E. Legislative and Executive Elections

Our samples include a mixture of legislative and executive elections. For some countries, executive and legislative elections take place on the same day. To investigate heterogeneity in the election date effect across election types, we have split Election month into three subindicators: one for legislative elections only, one for executive elections only, and one for simultaneous legislative and executive elections.17 We then reestimated equation (1) with these refined Election month variables. Table A4, columns 1 to 4 in the supplementary material reports the results for the non-OECD sample; columns 5 to 8 report the corresponding results for the OECD sample. We observe that the point estimates are positive for the non-OECD sample, but that it is executive elections of the head of state that drive the significance of the overall election date effect (column 3). Joint elections almost triple the size of the point estimate (column 4). The results for the OECD sample are not statistically significant.

In conclusion, our baseline result is a robust, statistically significant, and economically meaningful monthly election cycle in the growth rate of M1 in non-OECD countries. The effect is centered on the month of the election and lingers into the postelection month. The effect is strongest in executive elections. We cannot detect the effect in the sample of OECD countries. These empirical facts are new to the literature.
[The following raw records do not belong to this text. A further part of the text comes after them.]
-- ==== Sys2Proof/Machine/Dispatch.lean ====
section
/-! DEFINITION. Sys2Proof/Machine/Dispatch.lean: one arm for each constructor of Instr. -/
namespace Sys2Proof.Machine

open Host (Outcome)

/-- The execution of an instruction or event. -/
def exec (i : Instr) (s : State) : Host.Outcome State Fault Refusal :=
  match i with
  | .base c b => Sys2Proof.Machine.execBase c b s
  | .pfx p sub => Sys2Proof.Machine.execPfx p sub s
  | .migrW => Sys2Proof.Machine.execMigrW s
  | .migrL => Sys2Proof.Machine.execMigrL s
  | .reform => Sys2Proof.Machine.execReform s
  | .gleave => Sys2Proof.Machine.execGleave s
  | .gyield => Sys2Proof.Machine.execGyield s
  | .tjoin d a => Sys2Proof.Machine.execTjoin d a s
  | .tleave d => Sys2Proof.Machine.execTleave d s
  | .tbarArr n => Sys2Proof.Machine.execTbarArr n s
  | .tbarWait n => Sys2Proof.Machine.execTbarWait n s
  | .tbarSync n => Sys2Proof.Machine.execTbarSync n s
  | .tbarWake h => Sys2Proof.Machine.execTbarWake h s
  | .shfl d a b => Sys2Proof.Machine.execShfl d a b s
  | .shflXor d a b => Sys2Proof.Machine.execShflXor d a b s
  | .shflUp d a b => Sys2Proof.Machine.execShflUp d a b s
  | .shflDn d a b => Sys2Proof.Machine.execShflDn d a b s
  | .gsumI d a => Sys2Proof.Machine.execGsumI d a s
  | .gminI d a => Sys2Proof.Machine.execGminI d a s
  | .gmaxI d a => Sys2Proof.Machine.execGmaxI d a s
  | .gminu d a => Sys2Proof.Machine.execGminu d a s
  | .gmaxu d a => Sys2Proof.Machine.execGmaxu d a s
  | .gand d a => Sys2Proof.Machine.execGand d a s
  | .gor d a => Sys2Proof.Machine.execGor d a s
  | .gxor d a => Sys2Proof.Machine.execGxor d a s
  | .gscanI d a => Sys2Proof.Machine.execGscanI d a s
  | .ballot d a => Sys2Proof.Machine.execBallot d a s
  | .gcount d a => Sys2Proof.Machine.execGcount d a s
  | .shflF d a b => Sys2Proof.Machine.execShflF d a b s
  | .gsumS d a => Sys2Proof.Machine.execGsumS d a s
  | .gsumD d a => Sys2Proof.Machine.execGsumD d a s
  | .gminS d a => Sys2Proof.Machine.execGminS d a s
  | .gmaxS d a => Sys2Proof.Machine.execGmaxS d a s
  | .gminD d a => Sys2Proof.Machine.execGminD d a s
  | .gmaxD d a => Sys2Proof.Machine.execGmaxD d a s
  | .gscanS d a => Sys2Proof.Machine.execGscanS d a s
  | .pcmpEq d a b => Sys2Proof.Machine.execPcmpEq d a b s
  | .pcmpNe d a b => Sys2Proof.Machine.execPcmpNe d a b s
  | .pcmpLt d a b => Sys2Proof.Machine.execPcmpLt d a b s
  | .pcmpGe d a b => Sys2Proof.Machine.execPcmpGe d a b s
  | .pcmpLtu d a b => Sys2Proof.Machine.execPcmpLtu d a b s
  | .pcmpGeu d a b => Sys2Proof.Machine.execPcmpGeu d a b s
  | .pfeqS d a b => Sys2Proof.Machine.execPfeqS d a b s
  | .pfltS d a b => Sys2Proof.Machine.execPfltS d a b s
  | .pfleS d a b => Sys2Proof.Machine.execPfleS d a b s
  | .pfunS d a b => Sys2Proof.Machine.execPfunS d a b s
  | .pfeqD d a b => Sys2Proof.Machine.execPfeqD d a b s
  | .pfltD d a b => Sys2Proof.Machine.execPfltD d a b s
  | .pfleD d a b => Sys2Proof.Machine.execPfleD d a b s
  | .pfunD d a b => Sys2Proof.Machine.execPfunD d a b s
  | .pand d a b => Sys2Proof.Machine.execPand d a b s
  | .por d a b => Sys2Proof.Machine.execPor d a b s
  | .pxor d a b => Sys2Proof.Machine.execPxor d a b s
  | .pandn d a b => Sys2Proof.Machine.execPandn d a b s
  | .pnot d a => Sys2Proof.Machine.execPnot d a s
  | .pmvXp d => Sys2Proof.Machine.execPmvXp d s
  | .pmvPx a => Sys2Proof.Machine.execPmvPx a s
  | .pany d a => Sys2Proof.Machine.execPany d a s
  | .pall d a => Sys2Proof.Machine.execPall d a s
  | .jtab d a b => Sys2Proof.Machine.execJtab d a b s
  | .bldB d a b => Sys2Proof.Machine.execBldB d a b s
  | .bldH d a b => Sys2Proof.Machine.execBldH d a b s
  | .bldW d a b => Sys2Proof.Machine.execBldW d a b s
  | .bldD d a b => Sys2Proof.Machine.execBldD d a b s
  | .bldBu d a b => Sys2Proof.Machine.execBldBu d a b s
  | .bldHu d a b => Sys2Proof.Machine.execBldHu d a b s
  | .bldWu d a b => Sys2Proof.Machine.execBldWu d a b s
  | .bldFw d a b => Sys2Proof.Machine.execBldFw d a b s
  | .bldFd d a b => Sys2Proof.Machine.execBldFd d a b s
  | .bldFh d a b => Sys2Proof.Machine.execBldFh d a b s
  | .bstB d a b => Sys2Proof.Machine.execBstB d a b s
  | .bstH d a b => Sys2Proof.Machine.execBstH d a b s
  | .bstW d a b => Sys2Proof.Machine.execBstW d a b s
  | .bstD d a b => Sys2Proof.Machine.execBstD d a b s
  | .bstFw d a b => Sys2Proof.Machine.execBstFw d a b s
  | .bstFd d a b => Sys2Proof.Machine.execBstFd d a b s
  | .bstFh d a b => Sys2Proof.Machine.execBstFh d a b s
  | .wldDirect d w => Sys2Proof.Machine.execWldDirect d w s
  | .wldIndexed d k a => Sys2Proof.Machine.execWldIndexed d k a s
  | .wstDirect d w => Sys2Proof.Machine.execWstDirect d w s
  | .wstIndexed d k a => Sys2Proof.Machine.execWstIndexed d k a s
  | .wldfDirect d w => Sys2Proof.Machine.execWldfDirect d w s
  | .wldfIndexed d k a => Sys2Proof.Machine.execWldfIndexed d k a s
  | .wstfDirect d w => Sys2Proof.Machine.execWstfDirect d w s
  | .wstfIndexed d k a => Sys2Proof.Machine.execWstfIndexed d k a s
  | .kset k a b => Sys2Proof.Machine.execKset k a b s
  | .wmv dst src => Sys2Proof.Machine.execWmv dst src s
  | .wmvw d w => Sys2Proof.Machine.execWmvw d w s
  | .sobind d a b => Sys2Proof.Machine.execSobind d a b s
  | .sounbind d a b => Sys2Proof.Machine.execSounbind d a b s
  | .acq d a => Sys2Proof.Machine.execAcq d a s
  | .rel a => Sys2Proof.Machine.execRel a s
  | .mwatch a => Sys2Proof.Machine.execMwatch a s
  | .mwait => Sys2Proof.Machine.execMwait s
  | .mwaitWake h => Sys2Proof.Machine.execMwaitWake h s
  | .barinit a b => Sys2Proof.Machine.execBarinit a b s
  | .bararr d a b => Sys2Proof.Machine.execBararr d a b s
  | .barwait a b => Sys2Proof.Machine.execBarwait a b s
  | .barwaitWake h => Sys2Proof.Machine.execBarwaitWake h s
  | .bartest d a b => Sys2Proof.Machine.execBartest d a b s
  | .xcopy d a => Sys2Proof.Machine.execXcopy d a s
  | .xcfence => Sys2Proof.Machine.execXcfence s
  | .xcwait d a => Sys2Proof.Machine.execXcwait d a s
  | .xcqry d a => Sys2Proof.Machine.execXcqry d a s
  | .smap d a => Sys2Proof.Machine.execSmap d a s
  | .sunmap d a => Sys2Proof.Machine.execSunmap d a s
  | .sflush a => Sys2Proof.Machine.execSflush a s
  | .bset d a => Sys2Proof.Machine.execBset d a s
  | .bget d a => Sys2Proof.Machine.execBget d a s
  | .bamoAdd d a b => Sys2Proof.Machine.execBamoAdd d a b s
  | .bamoMin d a b => Sys2Proof.Machine.execBamoMin d a b s
  | .bamoMax d a b => Sys2Proof.Machine.execBamoMax d a b s
  | .bamoAddf d a b => Sys2Proof.Machine.execBamoAddf d a b s
  | .fuseS d a b c slot => Sys2Proof.Machine.execFuseS d a b c slot s
  | .fuseD d a b c slot => Sys2Proof.Machine.execFuseD d a b c slot s
  | .obres d a => Sys2Proof.Machine.execObres d a s
  | .obrel a => Sys2Proof.Machine.execObrel a s
  | .mxfence => Sys2Proof.Machine.execMxfence s
  | .mxldw d a => Sys2Proof.Machine.execMxldw d a s
  | .mxswap => Sys2Proof.Machine.execMxswap s
  | .mxstrm d a => Sys2Proof.Machine.execMxstrm d a s
  | .mxsqd d a => Sys2Proof.Machine.execMxsqd d a s
  | .mxtopk d a => Sys2Proof.Machine.execMxtopk d a s
  | .mxwait d a => Sys2Proof.Machine.execMxwait d a s
  | .acrd d a b => Sys2Proof.Machine.execAcrd d a b s
  | .acrdf d a b => Sys2Proof.Machine.execAcrdf d a b s
  | .aczero a => Sys2Proof.Machine.execAczero a s
  | .acwm d a => Sys2Proof.Machine.execAcwm d a s
  | .mxstat d a => Sys2Proof.Machine.execMxstat d a s
  | .mxsave a => Sys2Proof.Machine.execMxsave a s
  | .mxrest a => Sys2Proof.Machine.execMxrest a s
  | .ncvtE4 d a => Sys2Proof.Machine.execNcvtE4 d a s
  | .ncvtE5 d a => Sys2Proof.Machine.execNcvtE5 d a s
  | .ncvtE5s d a => Sys2Proof.Machine.execNcvtE5s d a s
  | .ncvtBf d a => Sys2Proof.Machine.execNcvtBf d a s
  | .ncvtHf d a => Sys2Proof.Machine.execNcvtHf d a s
  | .ncvtI8 d a => Sys2Proof.Machine.execNcvtI8 d a s
  | .ncvtN8 d a => Sys2Proof.Machine.execNcvtN8 d a s
  | .wcvtE4 d a => Sys2Proof.Machine.execWcvtE4 d a s
  | .wcvtE5 d a => Sys2Proof.Machine.execWcvtE5 d a s
  | .wcvtBf d a => Sys2Proof.Machine.execWcvtBf d a s
  | .wcvtHf d a => Sys2Proof.Machine.execWcvtHf d a s
  | .wcvtI8 d a => Sys2Proof.Machine.execWcvtI8 d a s
  | .wcvtN8 d a => Sys2Proof.Machine.execWcvtN8 d a s
  | .fsclS d a b => Sys2Proof.Machine.execFsclS d a b s
  | .dadd d a b => Sys2Proof.Machine.execDadd d a b s
  | .dsub d a b => Sys2Proof.Machine.execDsub d a b s
  | .dmul d a b => Sys2Proof.Machine.execDmul d a b s
  | .ddiv d a b => Sys2Proof.Machine.execDdiv d a b s
  | .dmin d a b => Sys2Proof.Machine.execDmin d a b s
  | .dmax d a b => Sys2Proof.Machine.execDmax d a b s
  | .dmix d a b => Sys2Proof.Machine.execDmix d a b s
  | .daff d a b => Sys2Proof.Machine.execDaff d a b s
  | .dmap d a n => Sys2Proof.Machine.execDmap d a n s
  | .dform d a t => Sys2Proof.Machine.execDform d a t s
  | .dmv d a => Sys2Proof.Machine.execDmv d a s
  | .dpt d a => Sys2Proof.Machine.execDpt d a s
  | .duni d a t => Sys2Proof.Machine.execDuni d a t s
  | .dsamp d a => Sys2Proof.Machine.execDsamp d a s
  | .dld d a => Sys2Proof.Machine.execDld d a s
  | .dst d a => Sys2Proof.Machine.execDst d a s
  | .dmom d a n => Sys2Proof.Machine.execDmom d a n s
  | .dqnt d a b => Sys2Proof.Machine.execDqnt d a b s
  | .dcdf d a b => Sys2Proof.Machine.execDcdf d a b s
  | .dtag d a => Sys2Proof.Machine.execDtag d a s
  | .dtags d a => Sys2Proof.Machine.execDtags d a s
  | .tspawn d a => Sys2Proof.Machine.execTspawn d a s
  | .ttake d => Sys2Proof.Machine.execTtake d s
  | .tend => Sys2Proof.Machine.execTend s
  | .tdec a => Sys2Proof.Machine.execTdec a s
  | .tyield => Sys2Proof.Machine.execTyield s
  | .tbudg d a => Sys2Proof.Machine.execTbudg d a s
  | .tcancel d a => Sys2Proof.Machine.execTcancel d a s
  | .tstat d a => Sys2Proof.Machine.execTstat d a s
  | .vpub a => Sys2Proof.Machine.execVpub a s
  | .vfin a => Sys2Proof.Machine.execVfin a s
  | .vacq d a => Sys2Proof.Machine.execVacq d a s
  | .vchk d a => Sys2Proof.Machine.execVchk d a s
  | .vsub d a => Sys2Proof.Machine.execVsub d a s
  | .vsettle d a => Sys2Proof.Machine.execVsettle d a s
  | .zresume a b => Sys2Proof.Machine.execZresume a b s
  | .zpark d a => Sys2Proof.Machine.execZpark d a s
  | .zsignal a b => Sys2Proof.Machine.execZsignal a b s
  | .zfqpop d a => Sys2Proof.Machine.execZfqpop d a s
  | .extraction h => Sys2Proof.Machine.execExtraction h s
  | .migrationDepart h => Sys2Proof.Machine.execMigrationDepart h s
  | .arrivalWSite ctx => Sys2Proof.Machine.execArrivalWSite ctx s
  | .arrivalLSite ctx => Sys2Proof.Machine.execArrivalLSite ctx s
  | .carouselDraw w slot => Sys2Proof.Machine.execCarouselDraw w slot s
  | .binAged w => Sys2Proof.Machine.execBinAged w s
  | .groupSlotLimit w slot => Sys2Proof.Machine.execGroupSlotLimit w slot s
  | .mendingEntryPerform w ctx => Sys2Proof.Machine.execMendingEntryPerform w ctx s
  | .drainComplete h => Sys2Proof.Machine.execDrainComplete h s
  | .mendingBufferRoom h => Sys2Proof.Machine.execMendingBufferRoom h s
  | .copyRequestPerform e ch => Sys2Proof.Machine.execCopyRequestPerform e ch s
  | .copyCompletion e ch => Sys2Proof.Machine.execCopyCompletion e ch s
  | .copyEngineRoom h => Sys2Proof.Machine.execCopyEngineRoom h s
  | .xcwaitWake h => Sys2Proof.Machine.execXcwaitWake h s
  | .pressCommandQueueRoom h => Sys2Proof.Machine.execPressCommandQueueRoom h s
  | .pressLoadWeights w => Sys2Proof.Machine.execPressLoadWeights w s
  | .pressSwapEffect w => Sys2Proof.Machine.execPressSwapEffect w s
  | .pressStream w => Sys2Proof.Machine.execPressStream w s
  | .pressTopk w => Sys2Proof.Machine.execPressTopk w s
  | .mxwaitWake h => Sys2Proof.Machine.execMxwaitWake h s
  | .acrdRowFinal h => Sys2Proof.Machine.execAcrdRowFinal h s
  | .aczeroUsersDone h => Sys2Proof.Machine.execAczeroUsersDone h s
  | .obresStallEnd h => Sys2Proof.Machine.execObresStallEnd h s
  | .mxsaveQueueEmpty h => Sys2Proof.Machine.execMxsaveQueueEmpty h s
  | .ringmasterClock => Sys2Proof.Machine.execRingmasterClock s
  | .taskAbandon h => Sys2Proof.Machine.execTaskAbandon h s
  | .budgetExhausted h => Sys2Proof.Machine.execBudgetExhausted h s
  | .emulationHandlerRun r => Sys2Proof.Machine.execEmulationHandlerRun r s
  | .handlerTimeLimit r => Sys2Proof.Machine.execHandlerTimeLimit r s
  | .hotPagePublish => Sys2Proof.Machine.execHotPagePublish s
  | .zpackWrite v => Sys2Proof.Machine.execZpackWrite v s
  | .zwidthWrite v => Sys2Proof.Machine.execZwidthWrite v s
  | .zparkWrite v => Sys2Proof.Machine.execZparkWrite v s
  | .zrbtWrite v => Sys2Proof.Machine.execZrbtWrite v s
  | .zbankroleWrite v => Sys2Proof.Machine.execZbankroleWrite v s
  | .zhotlWrite v => Sys2Proof.Machine.execZhotlWrite v s
  | .zseedWrite v => Sys2Proof.Machine.execZseedWrite v s
  | .zwfqWrite v => Sys2Proof.Machine.execZwfqWrite v s
  | .zemqWrite v => Sys2Proof.Machine.execZemqWrite v s
  | .csrWrite addr v => Sys2Proof.Machine.execCsrWrite addr v s
  | .preempt => Sys2Proof.Machine.execPreempt s
  | .resume => Sys2Proof.Machine.execResume s
  | .checkpoint slot stay => Sys2Proof.Machine.execCheckpoint slot stay s
  | .restore slot => Sys2Proof.Machine.execRestore slot s
  | .attest nonce => Sys2Proof.Machine.execAttest nonce s
  | .hostMemoryRequest r => Sys2Proof.Machine.execHostMemoryRequest r s
  | .partitionFormation r => Sys2Proof.Machine.execPartitionFormation r s
  | .coreRemoval c => Sys2Proof.Machine.execCoreRemoval c s
  | .coreAssignment c => Sys2Proof.Machine.execCoreAssignment c s
  | .linkRetry l => Sys2Proof.Machine.execLinkRetry l s
  | .packageUnreachable pkg => Sys2Proof.Machine.execPackageUnreachable pkg s
  | .uncorrectableError pa => Sys2Proof.Machine.execUncorrectableError pa s
  | .bringUp fail => Sys2Proof.Machine.execBringUp fail s
  | .recoveryScrub w badRows => Sys2Proof.Machine.execRecoveryScrub w badRows s
  | .powerThrottle ws => Sys2Proof.Machine.execPowerThrottle ws s
  | .thermalThrottle die => Sys2Proof.Machine.execThermalThrottle die s
  | .emergencyShutdown die => Sys2Proof.Machine.execEmergencyShutdown die s
  | .lifetimeCommit => Sys2Proof.Machine.execLifetimeCommit s
  | .trapezeRequest r => Sys2Proof.Machine.execTrapezeRequest r s
  | .interruptTaken n => Sys2Proof.Machine.execInterruptTaken n s
  | .mwaitSpuriousReturn h => Sys2Proof.Machine.execMwaitSpuriousReturn h s
  | .throttlingEnd c => Sys2Proof.Machine.execThrottlingEnd c s
  | .correctableError e => Sys2Proof.Machine.execCorrectableError e s
  | .l2PowerGating die slice gate => Sys2Proof.Machine.execL2PowerGating die slice gate s

end Sys2Proof.Machine
end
III. The Monetary Mechanism behind the Election Date Effect

Since M1 is endogenous to the monetary system, short-term fluctuations in M1 near elections can reflect either shocks directly to the supply of the base money or shocks to the demand for money that are accommodated through the banking system.18

First, the central bank can, via open market operations, funding of government spending, or a change in its refinancing, rate affect the supply of base money, which in turn affects M1. Second, short-term fluctuations in the demand for cash money can create irregularities in the supply of money through three main channels. The first channel is substitution from broad (M2 or M3) to narrow (M1) money. Transfers between cash and bank deposits as such are neutral in their effect on M1, since this monetary aggregate is defined as the sum of the two. However, if agents liquidate broader financial assets around elections, then this substitution toward liquidity is recorded as an increase in M1. The second channel originates from the mechanics of money multipliers. When cash, which was previously hoarded outside the banking system (e.g., in the shadow economy), is used for transactions, it (partially) returns to the banking sector. This can happen in two ways. First, the hoarded cash returns directly to banks if the recipients deposit it or substitute it for deposits that they would otherwise have withdrawn. This effect is clearly strongest in societies with easy access to banking services. Second, the hoarded cash also returns to the banks if the recipients spend the cash on goods and the retailers subsequently deposit their revenue from these transactions in a bank. To the extent that the hoarded cash returns to the banking system, the commercial banks experience an increase in their reserves, which increases their potential to lend. In the monetary terminology, this reduction in cash hoardings increases, possibly with some lag, the money multiplier and, hence, M1. Third, in a fixed or managed exchange rate system with a convertible currency, an increase in the demand for local currency from abroad around the time of elections will trigger appreciation pressure, which must be accommodated by liquidity from the central bank.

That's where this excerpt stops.